Exercise goal: One range is to be output from the listing below, exactly as written: the line with "k).phase = .running := by" to the line with "rw [execStopTimeout]", both kept.

Information given:
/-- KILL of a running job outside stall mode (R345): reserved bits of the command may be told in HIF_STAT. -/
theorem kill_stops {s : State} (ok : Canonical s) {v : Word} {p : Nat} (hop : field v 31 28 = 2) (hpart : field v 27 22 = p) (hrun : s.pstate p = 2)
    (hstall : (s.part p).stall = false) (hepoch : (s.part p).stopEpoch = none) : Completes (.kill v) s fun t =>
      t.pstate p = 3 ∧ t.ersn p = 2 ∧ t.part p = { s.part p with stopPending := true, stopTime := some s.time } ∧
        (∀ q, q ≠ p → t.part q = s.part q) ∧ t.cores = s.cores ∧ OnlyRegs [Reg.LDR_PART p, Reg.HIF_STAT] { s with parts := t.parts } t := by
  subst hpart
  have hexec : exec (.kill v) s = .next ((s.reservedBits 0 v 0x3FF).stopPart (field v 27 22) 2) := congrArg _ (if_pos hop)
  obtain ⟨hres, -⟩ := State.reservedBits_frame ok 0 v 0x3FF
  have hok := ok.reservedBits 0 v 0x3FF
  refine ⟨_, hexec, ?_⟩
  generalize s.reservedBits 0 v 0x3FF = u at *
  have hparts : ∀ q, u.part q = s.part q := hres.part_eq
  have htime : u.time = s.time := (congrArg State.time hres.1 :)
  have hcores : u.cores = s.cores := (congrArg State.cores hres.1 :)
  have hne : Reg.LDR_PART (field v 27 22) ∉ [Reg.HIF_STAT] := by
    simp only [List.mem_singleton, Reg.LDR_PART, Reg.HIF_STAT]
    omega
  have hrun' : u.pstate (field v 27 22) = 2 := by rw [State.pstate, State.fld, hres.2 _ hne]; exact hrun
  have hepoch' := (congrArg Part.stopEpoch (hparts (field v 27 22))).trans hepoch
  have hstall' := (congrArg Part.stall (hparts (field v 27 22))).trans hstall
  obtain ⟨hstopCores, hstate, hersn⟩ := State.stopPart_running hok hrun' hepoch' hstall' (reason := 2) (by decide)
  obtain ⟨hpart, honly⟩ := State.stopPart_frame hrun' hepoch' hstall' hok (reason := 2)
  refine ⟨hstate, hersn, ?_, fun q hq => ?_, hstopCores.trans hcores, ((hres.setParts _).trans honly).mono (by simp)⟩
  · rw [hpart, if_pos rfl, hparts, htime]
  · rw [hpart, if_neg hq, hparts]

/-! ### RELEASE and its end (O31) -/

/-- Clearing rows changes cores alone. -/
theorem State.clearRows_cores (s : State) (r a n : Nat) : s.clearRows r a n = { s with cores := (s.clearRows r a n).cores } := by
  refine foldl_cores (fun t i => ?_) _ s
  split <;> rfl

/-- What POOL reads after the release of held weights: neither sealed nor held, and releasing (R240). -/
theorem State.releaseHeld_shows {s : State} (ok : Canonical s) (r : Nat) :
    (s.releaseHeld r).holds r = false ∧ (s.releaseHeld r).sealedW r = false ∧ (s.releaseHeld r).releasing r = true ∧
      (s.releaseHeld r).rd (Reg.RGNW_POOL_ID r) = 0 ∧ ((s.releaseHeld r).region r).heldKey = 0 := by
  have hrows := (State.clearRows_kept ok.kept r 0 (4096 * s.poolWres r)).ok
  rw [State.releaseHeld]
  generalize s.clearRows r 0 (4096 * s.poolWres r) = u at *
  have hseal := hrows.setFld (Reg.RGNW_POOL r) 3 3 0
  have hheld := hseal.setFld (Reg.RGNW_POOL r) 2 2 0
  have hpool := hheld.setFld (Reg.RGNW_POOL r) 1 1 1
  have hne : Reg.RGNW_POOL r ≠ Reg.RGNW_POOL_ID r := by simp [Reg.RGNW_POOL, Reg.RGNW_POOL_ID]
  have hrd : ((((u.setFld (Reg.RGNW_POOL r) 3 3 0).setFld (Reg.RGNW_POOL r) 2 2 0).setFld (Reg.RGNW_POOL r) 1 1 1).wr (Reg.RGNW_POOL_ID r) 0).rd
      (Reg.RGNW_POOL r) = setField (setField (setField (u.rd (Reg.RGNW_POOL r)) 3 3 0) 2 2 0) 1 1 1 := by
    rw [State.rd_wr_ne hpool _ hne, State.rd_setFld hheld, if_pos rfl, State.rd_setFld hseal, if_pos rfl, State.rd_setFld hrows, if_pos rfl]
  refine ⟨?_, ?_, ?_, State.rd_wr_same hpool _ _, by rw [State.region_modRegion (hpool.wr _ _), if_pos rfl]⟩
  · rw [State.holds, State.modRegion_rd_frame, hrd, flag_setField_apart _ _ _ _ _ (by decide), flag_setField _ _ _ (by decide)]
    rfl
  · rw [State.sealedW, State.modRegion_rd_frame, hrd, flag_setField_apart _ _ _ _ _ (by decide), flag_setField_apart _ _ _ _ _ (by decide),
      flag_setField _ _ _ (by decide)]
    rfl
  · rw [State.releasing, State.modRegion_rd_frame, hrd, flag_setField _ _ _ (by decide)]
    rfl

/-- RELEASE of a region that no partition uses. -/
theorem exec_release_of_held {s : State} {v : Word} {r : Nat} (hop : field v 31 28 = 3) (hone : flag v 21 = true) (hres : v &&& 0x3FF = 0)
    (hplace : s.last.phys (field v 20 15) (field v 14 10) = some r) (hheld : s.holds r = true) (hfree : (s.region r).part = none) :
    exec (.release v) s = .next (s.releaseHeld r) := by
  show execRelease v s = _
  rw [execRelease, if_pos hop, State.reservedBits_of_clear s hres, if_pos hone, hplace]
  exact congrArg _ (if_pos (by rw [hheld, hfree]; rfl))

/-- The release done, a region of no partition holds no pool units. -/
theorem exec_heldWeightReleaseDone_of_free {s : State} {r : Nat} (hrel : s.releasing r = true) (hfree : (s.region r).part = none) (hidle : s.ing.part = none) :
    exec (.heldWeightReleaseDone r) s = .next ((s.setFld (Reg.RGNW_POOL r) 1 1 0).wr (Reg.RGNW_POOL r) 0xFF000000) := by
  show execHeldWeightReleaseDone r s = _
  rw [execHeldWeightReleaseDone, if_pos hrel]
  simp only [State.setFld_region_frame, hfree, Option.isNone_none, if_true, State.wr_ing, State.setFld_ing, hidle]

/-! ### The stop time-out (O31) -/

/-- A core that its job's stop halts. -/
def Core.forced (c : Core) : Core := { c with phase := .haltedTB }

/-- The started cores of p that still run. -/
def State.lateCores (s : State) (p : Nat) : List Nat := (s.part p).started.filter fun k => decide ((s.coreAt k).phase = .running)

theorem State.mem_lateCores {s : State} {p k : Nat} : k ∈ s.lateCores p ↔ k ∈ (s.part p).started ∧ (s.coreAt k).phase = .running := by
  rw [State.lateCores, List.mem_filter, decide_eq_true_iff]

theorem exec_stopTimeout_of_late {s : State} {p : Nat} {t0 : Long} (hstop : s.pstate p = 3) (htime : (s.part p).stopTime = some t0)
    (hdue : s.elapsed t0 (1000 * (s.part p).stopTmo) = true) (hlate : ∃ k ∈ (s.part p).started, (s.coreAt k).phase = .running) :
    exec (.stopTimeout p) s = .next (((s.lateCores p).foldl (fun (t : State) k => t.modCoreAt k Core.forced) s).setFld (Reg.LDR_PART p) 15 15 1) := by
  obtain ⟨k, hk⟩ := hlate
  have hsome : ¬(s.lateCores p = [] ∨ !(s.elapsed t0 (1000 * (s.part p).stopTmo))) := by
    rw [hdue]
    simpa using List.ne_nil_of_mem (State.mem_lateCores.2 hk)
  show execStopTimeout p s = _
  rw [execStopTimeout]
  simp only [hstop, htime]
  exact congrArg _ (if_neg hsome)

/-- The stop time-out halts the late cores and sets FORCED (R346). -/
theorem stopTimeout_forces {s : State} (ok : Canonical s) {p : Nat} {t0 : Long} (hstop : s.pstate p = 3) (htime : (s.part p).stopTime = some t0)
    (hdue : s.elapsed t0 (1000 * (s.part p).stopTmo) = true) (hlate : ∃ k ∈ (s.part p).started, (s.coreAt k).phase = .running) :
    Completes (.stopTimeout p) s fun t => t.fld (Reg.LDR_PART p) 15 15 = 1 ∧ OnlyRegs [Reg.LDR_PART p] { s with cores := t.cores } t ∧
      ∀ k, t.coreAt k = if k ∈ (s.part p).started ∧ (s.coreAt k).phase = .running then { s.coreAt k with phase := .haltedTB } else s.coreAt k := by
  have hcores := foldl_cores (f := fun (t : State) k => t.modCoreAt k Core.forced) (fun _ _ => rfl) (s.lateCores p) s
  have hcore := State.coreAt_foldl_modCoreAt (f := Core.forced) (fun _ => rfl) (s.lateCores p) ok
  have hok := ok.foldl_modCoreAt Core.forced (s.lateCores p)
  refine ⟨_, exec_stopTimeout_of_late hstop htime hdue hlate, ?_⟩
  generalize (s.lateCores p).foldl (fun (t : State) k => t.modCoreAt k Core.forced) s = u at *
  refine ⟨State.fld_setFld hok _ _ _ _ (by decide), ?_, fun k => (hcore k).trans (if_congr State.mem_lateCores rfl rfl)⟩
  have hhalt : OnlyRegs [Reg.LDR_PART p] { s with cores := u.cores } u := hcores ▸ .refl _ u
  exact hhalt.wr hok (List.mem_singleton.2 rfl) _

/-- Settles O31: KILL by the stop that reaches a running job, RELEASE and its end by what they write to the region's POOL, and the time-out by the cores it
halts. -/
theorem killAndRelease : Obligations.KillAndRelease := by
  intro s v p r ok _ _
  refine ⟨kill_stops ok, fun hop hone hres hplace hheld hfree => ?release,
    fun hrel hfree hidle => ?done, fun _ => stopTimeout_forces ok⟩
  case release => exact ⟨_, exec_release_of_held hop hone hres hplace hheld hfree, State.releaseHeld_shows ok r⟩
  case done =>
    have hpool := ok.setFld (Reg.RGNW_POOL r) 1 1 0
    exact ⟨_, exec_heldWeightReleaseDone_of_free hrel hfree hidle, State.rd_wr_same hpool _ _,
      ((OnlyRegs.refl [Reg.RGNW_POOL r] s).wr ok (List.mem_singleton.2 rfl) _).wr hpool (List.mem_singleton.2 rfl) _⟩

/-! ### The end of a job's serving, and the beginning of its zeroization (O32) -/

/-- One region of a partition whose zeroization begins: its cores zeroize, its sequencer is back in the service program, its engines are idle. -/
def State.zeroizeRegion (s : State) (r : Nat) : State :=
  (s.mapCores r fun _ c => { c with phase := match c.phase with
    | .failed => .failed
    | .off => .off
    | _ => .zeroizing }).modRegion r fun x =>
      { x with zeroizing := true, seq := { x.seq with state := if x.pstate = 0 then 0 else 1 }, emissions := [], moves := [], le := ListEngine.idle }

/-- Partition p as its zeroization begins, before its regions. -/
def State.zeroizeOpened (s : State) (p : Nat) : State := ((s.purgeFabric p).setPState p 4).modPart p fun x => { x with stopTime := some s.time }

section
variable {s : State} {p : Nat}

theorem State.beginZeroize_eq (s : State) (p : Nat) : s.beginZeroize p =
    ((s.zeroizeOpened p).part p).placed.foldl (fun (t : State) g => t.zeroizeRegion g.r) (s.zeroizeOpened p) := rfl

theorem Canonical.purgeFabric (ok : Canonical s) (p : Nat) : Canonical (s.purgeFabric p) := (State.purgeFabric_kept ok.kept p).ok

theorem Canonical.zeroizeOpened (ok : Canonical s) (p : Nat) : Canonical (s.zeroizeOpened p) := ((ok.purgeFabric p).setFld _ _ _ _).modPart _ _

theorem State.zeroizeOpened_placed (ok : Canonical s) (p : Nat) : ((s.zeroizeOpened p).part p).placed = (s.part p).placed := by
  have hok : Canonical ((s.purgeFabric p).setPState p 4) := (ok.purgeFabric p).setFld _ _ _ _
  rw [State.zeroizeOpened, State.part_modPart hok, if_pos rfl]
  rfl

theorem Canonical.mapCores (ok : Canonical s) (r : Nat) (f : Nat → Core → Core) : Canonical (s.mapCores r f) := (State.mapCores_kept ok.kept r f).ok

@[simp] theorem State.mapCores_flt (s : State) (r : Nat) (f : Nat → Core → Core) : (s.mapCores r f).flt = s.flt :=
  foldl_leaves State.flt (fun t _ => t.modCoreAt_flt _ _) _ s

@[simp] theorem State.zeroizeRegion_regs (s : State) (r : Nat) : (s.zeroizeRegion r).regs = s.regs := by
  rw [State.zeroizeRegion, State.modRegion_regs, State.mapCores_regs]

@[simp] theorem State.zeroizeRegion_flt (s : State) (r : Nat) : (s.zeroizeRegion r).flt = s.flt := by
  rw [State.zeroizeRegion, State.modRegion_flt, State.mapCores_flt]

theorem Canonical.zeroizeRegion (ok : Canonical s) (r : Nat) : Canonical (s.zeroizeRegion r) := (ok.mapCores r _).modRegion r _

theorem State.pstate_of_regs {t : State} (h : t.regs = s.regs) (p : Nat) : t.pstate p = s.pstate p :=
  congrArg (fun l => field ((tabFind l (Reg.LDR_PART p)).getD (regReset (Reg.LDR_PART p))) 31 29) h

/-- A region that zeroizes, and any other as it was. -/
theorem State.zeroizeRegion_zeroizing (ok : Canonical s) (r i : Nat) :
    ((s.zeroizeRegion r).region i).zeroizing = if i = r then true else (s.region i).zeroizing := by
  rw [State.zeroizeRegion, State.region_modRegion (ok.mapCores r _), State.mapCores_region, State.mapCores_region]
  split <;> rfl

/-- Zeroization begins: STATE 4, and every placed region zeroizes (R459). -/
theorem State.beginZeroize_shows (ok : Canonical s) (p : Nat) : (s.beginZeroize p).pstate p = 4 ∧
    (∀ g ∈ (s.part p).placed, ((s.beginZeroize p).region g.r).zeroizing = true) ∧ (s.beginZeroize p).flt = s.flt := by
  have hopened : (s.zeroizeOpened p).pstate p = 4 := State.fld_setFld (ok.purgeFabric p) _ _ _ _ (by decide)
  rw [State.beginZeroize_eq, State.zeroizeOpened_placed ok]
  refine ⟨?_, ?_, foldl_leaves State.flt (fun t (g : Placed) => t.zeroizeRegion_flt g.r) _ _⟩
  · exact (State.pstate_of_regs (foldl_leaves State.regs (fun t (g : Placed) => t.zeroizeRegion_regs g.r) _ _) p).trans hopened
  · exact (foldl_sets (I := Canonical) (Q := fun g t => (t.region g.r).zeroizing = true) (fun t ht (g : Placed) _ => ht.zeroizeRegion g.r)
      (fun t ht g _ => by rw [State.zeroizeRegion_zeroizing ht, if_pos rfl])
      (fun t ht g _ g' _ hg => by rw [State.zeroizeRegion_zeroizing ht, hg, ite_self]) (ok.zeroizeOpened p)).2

--

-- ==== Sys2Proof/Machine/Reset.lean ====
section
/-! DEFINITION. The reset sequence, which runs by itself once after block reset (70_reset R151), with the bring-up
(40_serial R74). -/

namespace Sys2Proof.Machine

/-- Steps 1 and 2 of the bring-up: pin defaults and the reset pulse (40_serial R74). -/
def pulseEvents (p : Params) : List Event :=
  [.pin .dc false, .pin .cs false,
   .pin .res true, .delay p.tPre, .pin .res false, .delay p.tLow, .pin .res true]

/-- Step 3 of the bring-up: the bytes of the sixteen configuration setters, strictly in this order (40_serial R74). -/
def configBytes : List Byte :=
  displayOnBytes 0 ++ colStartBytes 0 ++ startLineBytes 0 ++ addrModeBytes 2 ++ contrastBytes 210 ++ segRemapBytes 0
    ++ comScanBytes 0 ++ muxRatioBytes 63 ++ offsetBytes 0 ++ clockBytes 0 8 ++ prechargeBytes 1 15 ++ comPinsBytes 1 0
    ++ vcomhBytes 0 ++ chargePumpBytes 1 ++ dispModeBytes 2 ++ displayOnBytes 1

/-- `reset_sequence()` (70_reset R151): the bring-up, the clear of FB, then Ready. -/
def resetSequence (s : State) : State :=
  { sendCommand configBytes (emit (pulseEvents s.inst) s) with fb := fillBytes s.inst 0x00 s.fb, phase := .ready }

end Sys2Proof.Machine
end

Answer to the problem:
theorem State.mem_lateCores {s : State} {p k : Nat} : k ∈ s.lateCores p ↔ k ∈ (s.part p).started ∧ (s.coreAt k).phase = .running := by
  rw [State.lateCores, List.mem_filter, decide_eq_true_iff]

theorem exec_stopTimeout_of_late {s : State} {p : Nat} {t0 : Long} (hstop : s.pstate p = 3) (htime : (s.part p).stopTime = some t0)
    (hdue : s.elapsed t0 (1000 * (s.part p).stopTmo) = true) (hlate : ∃ k ∈ (s.part p).started, (s.coreAt k).phase = .running) :
    exec (.stopTimeout p) s = .next (((s.lateCores p).foldl (fun (t : State) k => t.modCoreAt k Core.forced) s).setFld (Reg.LDR_PART p) 15 15 1) := by
  obtain ⟨k, hk⟩ := hlate
  have hsome : ¬(s.lateCores p = [] ∨ !(s.elapsed t0 (1000 * (s.part p).stopTmo))) := by
    rw [hdue]
    simpa using List.ne_nil_of_mem (State.mem_lateCores.2 hk)
  show execStopTimeout p s = _
  rw [execStopTimeout]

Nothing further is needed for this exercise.